CS 526: Information Security

MWF 12:30-13:20

LWSN B134

Chris Clifton

Email: clifton_nospam@cs_nojunk.purdue.edu

Course Outline

Course Topics

Basic notions of confidentiality, integrity, availability; authentication models; protection models; security kernels; secure programming; audit; intrusion detection and response; operational security issues; physical security issues; personnel security; policy formation and enforcement; access controls; information flow; legal and social issues; identification and authentication in local and distributed systems; classification and trust modeling; risk assessment.

Teaching Assistant

Ashish Kundu
Office: LWSN 2161 Cubicle 13
Office hours: Tuesday, Thursday: 3:30pm-4:30pm, or by appointment.
Office hours to be held at: LWSN 2161 conference room in the lab. Phone: 49-69399
Email (preferred contact mechanism): firstname followed by k at cs d0t purdue d0t edu

Mailing List

There will be a course email list used for high-priority announcements. This will use your @purdue.edu email address; make sure this is forwarded to someplace you look on a regular basis.

We will be using Blackboard for turning in assignments, recording and distributing grades, as well as a discussion tool.

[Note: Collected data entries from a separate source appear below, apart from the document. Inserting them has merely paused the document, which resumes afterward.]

-- ==== Sys2Proof/Machine/Ops.lean ====
section
/-!
DEFINITION. The named operations over State: register fields, queues, descriptors, fences, streams, memory, poison,
messages. Every meaning reads and writes State through these.
-/
namespace Sys2Proof.Machine

/-- What a command answers. -/
abbrev Res := Host.Outcome State Fault Refusal

/-- Bytes `[i, i + n)` of a list as a little-endian number. -/
def leAt (l : List Byte) (i n : Nat) : Nat := leNat ((l.drop i).take n)

/-! ## Register fields (R10) -/

/-- The value of a register field of an instance. -/
def State.fld (s : State) (f : Fld) (i : Nat := 0) : Nat := kvGet f.rst s.regs (f.key i)

/-- Sets a register field of an instance; a field holds its width in bits and no more. -/
def State.setFld (s : State) (f : Fld) (v : Nat) (i : Nat := 0) : State :=
  { s with regs := kvInsert s.regs (f.key i) (v % 2 ^ f.wid) }

/-- Raises a counter field, saturating at the largest value of its width. -/
def State.bump (s : State) (f : Fld) (n : Nat := 1) (i : Nat := 0) : State :=
  s.setFld f (min (s.fld f i + n) (2 ^ f.wid - 1)) i

/-- Lowers a field, no lower than 0. -/
def State.drop (s : State) (f : Fld) (n : Nat := 1) (i : Nat := 0) : State :=
  s.setFld f (s.fld f i - n) i

/-- The HBM3E stacks of the ordering code (Table 0.1, R1, R3): 0 and 1 on the JP-4810-A2, whose TOP_ID reads two stacks; else 0 to 3. -/
def State.stacks (s : State) : List Nat := List.range (if s.fld F_TOP_ID_STACKS = 2 then 2 else 4)

/-! ## What the device sends -/

/-- Sends a message. -/
def State.emit (s : State) (m : Msg) : State := { s with outbox := s.outbox ++ [m] }

/-- Draws the number of a fresh free value. -/
def State.draw (s : State) : State := { s with fresh := s.fresh + 1 }

/-! ## Memory (Table 0.4): bytes by device physical address; an unlisted byte reads zero (R45) -/

/-- Memory is in its canonical form: addresses strictly rising, no entry equal to the 0 that an unlisted address reads as (log entry 2). -/
def Memory.wf (m : List Host.Cell) : Bool := kvWf 0 m

/-- One byte of device memory. -/
def State.byte (s : State) (a : Nat) : Byte := kvGet 0 s.mem a

/-- Writes one byte of device memory. -/
def State.setByte (s : State) (a : Nat) (b : Byte) : State := { s with mem := kvPut 0 s.mem a b }

/-- `n` bytes of device memory from an address on. -/
def State.readMem (s : State) (a : Nat) : Nat → List Byte
  | 0 => []
  | n + 1 => s.byte a :: s.readMem (a + 1) n

/-- Writes bytes to device memory from an address on. -/
def State.writeMem (s : State) (a : Nat) : List Byte → State
  | [] => s
  | b :: t => (s.setByte a b).writeMem (a + 1) t

/-- Memory as the bytes below an address and at or above another: writes zero to a range by forgetting its bytes. -/
def State.zeroMem (s : State) (a n : Nat) : State :=
  { s with mem := s.mem.filter (fun c => decide (c.1 < a) || decide (a + n ≤ c.1)) }

/-- The sector (256 B) of an address. -/
def sectorOf (a : Nat) : Nat := a / 256

/-- A sector is poisoned. -/
def State.poisoned (s : State) (sec : Nat) : Bool := inSet s.poison sec

/-- Marks a sector poisoned, without counting. -/
def State.setPoison (s : State) (sec : Nat) : State := { s with poison := setInsert s.poison sec }

/-- Clears a sector's poison. -/
def State.clearPoison (s : State) (sec : Nat) : State := { s with poison := setErase s.poison sec }

/-! ## Queues and descriptors -/

/-- A read of `n` bytes from address `a` of recorded folios meets a poisoned sector. -/
def State.meetsPoison (s : State) (secs : List Nat) : Bool := secs.any s.poisoned

/-- What an unbound or never configured queue holds: queues 0 to 15 are bound to tenant 0 and the PF and report on
PF vector q (R73, R501). -/
def queueDflt (q : Nat) : Queue :=
  if q < 16 then { origin := 0x80, vector := q } else {}

/-- A queue. -/
def State.queue (s : State) (q : Nat) : Queue := kvGet (queueDflt q) s.q.tab q

/-- Replaces a queue. -/
def State.setQueue (s : State) (q : Nat) (x : Queue) : State :=
  { s with q := { s.q with tab := kvPut (queueDflt q) s.q.tab q x } }

/-- A management queue (R73). -/
def isMgmt (q : Nat) : Bool := decide (q < 16)

/-- A queue with a link origin (QE_Q_BIND.ORIGIN 0x00 to 0x2F). -/
def Queue.isLink (x : Queue) : Bool := decide (x.origin < 0x30)

/-- A bound queue (R74). -/
def Queue.isBound (x : Queue) : Bool := x.origin != 0xFF

/-- The function of a host origin: 0 for the PF, n for VF n. -/
def Queue.fn (x : Queue) : Nat := x.origin - 0x80

/-- The size of a queue's rings (R81). -/
def State.ringSize (s : State) (q : Nat) : Nat := 2 ^ s.fld F_QE_Q_CFG_LOG2SIZE q

/-- QE_Q_CFG.CLASS, which reads 0 on queues 0 to 15 (Table 3.7). -/
def State.qClass (s : State) (q : Nat) : Nat := if isMgmt q then 0 else s.fld F_QE_Q_CFG_CLASS q

/-- QE_Q_CFG.LOC: 1 on a link-origin queue, 0 on queues 0 to 15 (Table 3.7). -/
def State.qInFolios (s : State) (q : Nat) : Bool :=
  if isMgmt q then false else if (s.queue q).isLink then true else s.fld F_QE_Q_CFG_LOC q == 1

/-- A descriptor in flight. -/
def State.desc? (s : State) (d : Nat) : Option Desc := (s.q.descs.find? (fun p => p.1 == d)).map (·.2)

/-- A descriptor, empty when there is none of that number. -/
def State.desc (s : State) (d : Nat) : Desc := kvGet {} s.q.descs d

/-- Records a descriptor. -/
def State.setDesc (s : State) (d : Nat) (x : Desc) : State :=
  { s with q := { s.q with descs := kvInsert s.q.descs d x } }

For review (and if you miss a lecture), you can pick them up as a vodcast/podcast. Be warned that the audio isn't great, and that you only see what is on the screen, not what is written on the chalkboard.

Prerequisites

The official requirement is CS 503 (Operating Systems) or equivalent, and by extension the material required as a prerequisite to CS 503. If you do not have this background please look at the discussion of prerequisites, then come talk with me.

Text

Matthew Bishop, Computer Security: Art and Science Addison-Wesley, 2003. ISBN 0-201-44099-7

I suggest you get the latest printing of the textbook; earlier printings had some typos that made follwoing the text a challenge. Also get the appropriate Errata pages.

Some students have found primary material in the research literature easier to understand than the (condensed) treatment in the textbook. The text contains extensive references (over 1000); you are encouraged to go to these for material you have difficulty with.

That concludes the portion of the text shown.